### REQUIRED ACTION
Please say how many lines in the records below contain the word "getA", giving the number alone.

Records from a data collection
-- ==== Sys2Proof/Certificates/Slice0/Obligations.lean ====
section
/-! DEFINITION. The statements about the model: one `def Obligations.<Name> : Prop` each. A statement's docstring says what
it states; a clause that rests on a choice of the model names its log entry. -/

open Sys2Proof Sys2Proof.Machine

/-- For every command c and every state s, the step of s with c put at the front of its queue is exec of c on s, whose
queue is the rest. -/
def Obligations.StepRunsTheFrontCommand : Prop :=
  ∀ (c : Instr) (s : State), Sys2Proof.Machine.step { s with pending := c :: s.pending } = Sys2Proof.Machine.exec c s

/-- Where the sequencer of core c fetches a two-operand scalar operation (one word, or two with an extension word, whose
sB field is then 0), sq.add, sq.sub, sq.mul, sq.and, sq.or, sq.xor, sq.shl, sq.shr, sq.sra, sq.min, sq.max and
sq.cmp with COND 0 to 5 answer the state after the fetch with sD holding the result, the pc past the words, and
nothing else changed but the core's progress tick. Operand B is the extension word when there is one. Arithmetic
wraps; a shift count is taken modulo 64; sq.min, sq.max and the conditions compare as R276 says; sq.cmp writes 1 or
0. -/
def Obligations.SequencerArithmetic : Prop :=
  ∀ (s : State) (c : Fin 264) (f : Alu) (n : Nat) (r : Run) (g : Regs) (t : State),
    (f.ext.isSome = true → f.sB = 0) →
    let runs (i : Instr) (u : State) : Prop := Fetches s c i n r g t → Sys2Proof.Machine.exec i s = .next u
    let b (h : Regs) : W64 := f.ext.getD (h.getS f.sB.toNat)
    let done (op : W64 → W64 → W64) : State :=
      t.pass c (if f.ext.isSome then 2 else 1) (fun h => h.setS f.sD.toNat (op (h.getS f.sA.toNat) (b h)))
    runs (.sqAdd c f) (done (fun x y => x + y))
      ∧ runs (.sqSub c f) (done (fun x y => x - y))
      ∧ runs (.sqMul c f) (done (fun x y => x * y))
      ∧ runs (.sqAnd c f) (done (fun x y => x &&& y))
      ∧ runs (.sqOr c f) (done (fun x y => x ||| y))
      ∧ runs (.sqXor c f) (done (fun x y => x ^^^ y))
      ∧ runs (.sqShl c f) (done (fun x y => x <<< (y.toNat % 64)))
      ∧ runs (.sqShr c f) (done (fun x y => x >>> (y.toNat % 64)))
      ∧ runs (.sqSra c f) (done (fun x y => x.sshiftRight (y.toNat % 64)))
      ∧ runs (.sqMin c f) (done (fun x y => if x.toInt ≤ y.toInt then x else y))
      ∧ runs (.sqMax c f) (done (fun x y => if y.toInt ≤ x.toInt then x else y))
      ∧ ∀ cond : BitVec 3, cond.toNat < 6 →
          runs (.sqCmp c f cond) (done (fun x y =>
            if (cond = 0 ∧ x = y) ∨ (cond = 1 ∧ x ≠ y) ∨ (cond = 2 ∧ x.toInt < y.toInt) ∨ (cond = 3 ∧ y.toInt ≤ x.toInt)
              ∨ (cond = 4 ∧ x.toNat < y.toNat) ∨ (cond = 5 ∧ y.toNat ≤ x.toNat) then 1 else 0))

/-- Where the sequencer of core c fetches it, sq.li writes its 64-bit constant, sq.desc writes base and extent of a
descriptor, sq.mark sets the layer to the record's LAYER_BASE plus its LAYER modulo 2^16 and the op, sq.phase sets
the phase, sq.rds writes the item of the sequencer state that its index names (flags once every earlier instruction
has completed; the two readings of DEVTIME; mark; phase; the open group's deadline and number; context; 16,384;
core; 0 for any other index), and sq.wrs at index 0 clears the flags named by 1 bits, once every earlier instruction
has completed, and at any other index nothing; each passes on. The interpolated DEVTIME of index 2 is a free value. -/
def Obligations.SequencerMoves : Prop :=
  ∀ (s : State) (c : Fin 264) (n : Nat) (r : Run) (g : Regs) (t : State),
    let runs (i : Instr) (u : State) : Prop := Fetches s c i n r g t → Sys2Proof.Machine.exec i s = .next u
    (∀ (sD : BitVec 5) (v : W64), runs (.sqLi c sD v) (t.pass c 2 (fun h => h.setS sD.toNat v)))
      ∧ (∀ (aD : BitVec 4) (sB sE : BitVec 5), runs (.sqDesc c aD sB sE) (t.pass c 1 (fun h => { h with a := Tab.put h.a aD.toNat (h.getS sB.toNat, h.getS sE.toNat) })))
      ∧ (∀ layer op : BitVec 16, runs (.sqMark c layer op) (t.pass c 1 (fun h => { h with layer := r.sub.layerBase + layer, op := op })))
      ∧ (∀ ph : BitVec 3, runs (.sqPhase c ph) (t.pass c 1 (fun h => { h with phase := ph })))
      ∧ (∀ (sD : BitVec 5) (i : BitVec 8), (i = 0 → (t.x c).drained = true) →
        runs (.sqRds c sD i) ((if i = 2 then t.drawn else t).pass c 1 (fun h => h.setS sD.toNat (
              if i = 0 then g.flags.word else if i = 1 then BitVec.ofNat 64 t.time else if i = 2 then BitVec.ofNat 64 t.nowNs
              else if i = 3 then BitVec.ofNat 64 (g.layer.toNat * 65536 + g.op.toNat) else if i = 4 then g.phase.setWidth 64
              else if i = 5 then BitVec.ofNat 64 (r.groupDeadline (t.x c).groupNo)
              else if i = 6 then BitVec.ofNat 64 (t.x c).groupNo else if i = 7 then BitVec.ofNat 64 n
              else if i = 8 then 16384 else if i = 9 then BitVec.ofNat 64 c.val else 0))))
      ∧ (∀ (i : BitVec 8) (sS : BitVec 5), (i = 0 → (t.x c).drained = true) →
        runs (.sqWrs c i sS) (t.pass c 1 (fun h => if i = 0 then { h with flags := h.flags.clear (h.getS sS.toNat) } else h)))

/-- Where the sequencer of core c fetches it, its eight bytes lie inside the descriptor's extent at an 8-byte aligned
address, and neither a tag nor an earlier access holds it, sq.ld writes the little-endian number read at base plus
offset into sD, and sq.st writes the eight little-endian bytes of sV at base plus offset; each passes on. The read
and the write are those of the core's own partition through translation; the premises say that neither meets a
poisoned entry or poisoned bytes. -/
def Obligations.ScalarLoadsAndStores : Prop :=
  ∀ (s : State) (c : Fin 264) (n : Nat) (r : Run) (g : Regs) (t : State) (aS : BitVec 4) (sO : BitVec 5),
    let runs (i : Instr) (u : State) : Prop := Fetches s c i n r g t → Sys2Proof.Machine.exec i s = .next u
    let off := (g.getS sO.toNat).toNat
    let va := (g.getA aS.toNat).1.toNat + off
    let w := t.who c g
    off + 8 ≤ (g.getA aS.toNat).2.toNat → va % 8 = 0 →
    (∀ sD : BitVec 5, t.ldstWaits c w va false = false → (t.readVirt w va 8).stop = false → anyBad (t.readVirt w va 8).bs = false →
      runs (.sqLd c sD aS sO) ((t.readVirt w va 8).s.pass c 1 (fun h =>
        h.setS sD.toNat (BitVec.ofNat 64 (leNat (plain (t.readVirt w va 8).bs))))))
    ∧ (∀ sV : BitVec 5, t.ldstWaits c w va true = false →
      let b := clean (leBytes 8 (g.getS sV.toNat).toNat)
      (t.writeVirt w va b).stop = false →
      runs (.sqSt c aS sO sV) ((t.writeVirt w va b).s.pass c 1 id))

### ANSWER SECTION
2